* _What you are asked to do_: Which lines in the records below hold the word "Machine"? Copy each of them.

* _Records_:
----

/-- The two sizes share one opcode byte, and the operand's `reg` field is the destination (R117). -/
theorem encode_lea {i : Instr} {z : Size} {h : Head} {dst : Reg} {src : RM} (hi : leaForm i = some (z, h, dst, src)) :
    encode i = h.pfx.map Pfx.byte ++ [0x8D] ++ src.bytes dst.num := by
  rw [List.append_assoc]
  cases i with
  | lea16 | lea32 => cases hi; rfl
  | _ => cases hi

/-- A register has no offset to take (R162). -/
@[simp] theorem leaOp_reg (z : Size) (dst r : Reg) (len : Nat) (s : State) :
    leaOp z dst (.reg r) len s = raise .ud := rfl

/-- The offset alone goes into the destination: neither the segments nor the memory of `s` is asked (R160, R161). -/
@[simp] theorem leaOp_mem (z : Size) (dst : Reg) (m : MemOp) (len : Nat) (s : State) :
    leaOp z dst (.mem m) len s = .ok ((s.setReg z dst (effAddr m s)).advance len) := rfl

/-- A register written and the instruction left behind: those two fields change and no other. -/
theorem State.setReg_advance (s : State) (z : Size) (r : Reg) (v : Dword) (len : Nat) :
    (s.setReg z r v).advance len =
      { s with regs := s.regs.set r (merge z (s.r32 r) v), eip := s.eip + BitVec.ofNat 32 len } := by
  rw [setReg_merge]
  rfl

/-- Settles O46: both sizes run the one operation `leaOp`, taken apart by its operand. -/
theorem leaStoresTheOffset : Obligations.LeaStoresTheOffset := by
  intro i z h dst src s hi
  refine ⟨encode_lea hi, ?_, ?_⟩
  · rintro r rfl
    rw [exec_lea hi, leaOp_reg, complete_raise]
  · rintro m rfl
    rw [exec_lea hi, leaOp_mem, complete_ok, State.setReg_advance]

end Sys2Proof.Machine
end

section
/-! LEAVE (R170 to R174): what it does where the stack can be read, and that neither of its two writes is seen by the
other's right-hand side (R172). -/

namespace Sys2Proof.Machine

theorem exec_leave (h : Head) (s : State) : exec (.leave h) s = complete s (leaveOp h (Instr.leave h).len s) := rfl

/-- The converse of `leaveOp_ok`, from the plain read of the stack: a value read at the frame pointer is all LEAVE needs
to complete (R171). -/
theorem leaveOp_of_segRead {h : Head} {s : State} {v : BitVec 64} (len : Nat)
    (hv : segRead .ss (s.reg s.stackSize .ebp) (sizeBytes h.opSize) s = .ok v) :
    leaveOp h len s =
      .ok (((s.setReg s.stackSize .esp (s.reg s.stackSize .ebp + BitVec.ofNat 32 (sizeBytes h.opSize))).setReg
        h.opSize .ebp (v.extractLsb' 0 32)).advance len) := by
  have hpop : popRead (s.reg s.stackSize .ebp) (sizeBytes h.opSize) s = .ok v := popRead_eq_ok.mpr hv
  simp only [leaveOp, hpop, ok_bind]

----

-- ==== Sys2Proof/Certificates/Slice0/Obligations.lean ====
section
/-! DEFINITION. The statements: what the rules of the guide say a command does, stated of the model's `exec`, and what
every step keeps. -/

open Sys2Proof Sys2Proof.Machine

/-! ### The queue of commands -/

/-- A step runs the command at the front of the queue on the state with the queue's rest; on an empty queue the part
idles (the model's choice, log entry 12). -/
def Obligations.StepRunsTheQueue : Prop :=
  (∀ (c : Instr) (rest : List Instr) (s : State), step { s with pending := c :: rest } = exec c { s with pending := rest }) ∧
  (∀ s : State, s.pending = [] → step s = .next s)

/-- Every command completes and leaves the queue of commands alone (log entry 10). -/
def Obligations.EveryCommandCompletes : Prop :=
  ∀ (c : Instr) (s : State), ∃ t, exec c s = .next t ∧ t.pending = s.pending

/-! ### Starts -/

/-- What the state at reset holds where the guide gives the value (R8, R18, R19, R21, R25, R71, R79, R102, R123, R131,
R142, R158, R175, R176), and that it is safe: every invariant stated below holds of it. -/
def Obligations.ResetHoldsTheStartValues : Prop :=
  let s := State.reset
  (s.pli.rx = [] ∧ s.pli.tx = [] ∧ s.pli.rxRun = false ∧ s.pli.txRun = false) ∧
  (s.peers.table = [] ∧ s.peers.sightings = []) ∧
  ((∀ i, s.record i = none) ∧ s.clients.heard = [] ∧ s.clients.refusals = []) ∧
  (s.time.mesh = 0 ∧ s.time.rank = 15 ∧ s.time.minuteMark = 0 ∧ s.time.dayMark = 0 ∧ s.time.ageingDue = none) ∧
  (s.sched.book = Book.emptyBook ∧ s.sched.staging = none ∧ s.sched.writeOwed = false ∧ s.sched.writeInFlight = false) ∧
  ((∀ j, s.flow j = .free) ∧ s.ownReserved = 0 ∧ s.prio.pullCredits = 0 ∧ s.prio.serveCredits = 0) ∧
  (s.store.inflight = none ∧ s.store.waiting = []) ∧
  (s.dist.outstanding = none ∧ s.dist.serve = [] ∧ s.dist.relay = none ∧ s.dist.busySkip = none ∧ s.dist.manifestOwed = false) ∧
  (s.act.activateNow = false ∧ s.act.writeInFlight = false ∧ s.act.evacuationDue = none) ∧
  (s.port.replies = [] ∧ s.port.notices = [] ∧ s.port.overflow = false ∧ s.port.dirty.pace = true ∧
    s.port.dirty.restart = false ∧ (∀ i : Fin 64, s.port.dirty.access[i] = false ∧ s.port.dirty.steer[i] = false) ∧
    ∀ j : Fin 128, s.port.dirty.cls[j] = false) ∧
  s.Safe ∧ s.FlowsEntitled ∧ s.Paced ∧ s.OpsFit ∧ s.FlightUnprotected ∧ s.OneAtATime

----

* _Task output_:
end Sys2Proof.Machine
namespace Sys2Proof.Machine
open Sys2Proof Sys2Proof.Machine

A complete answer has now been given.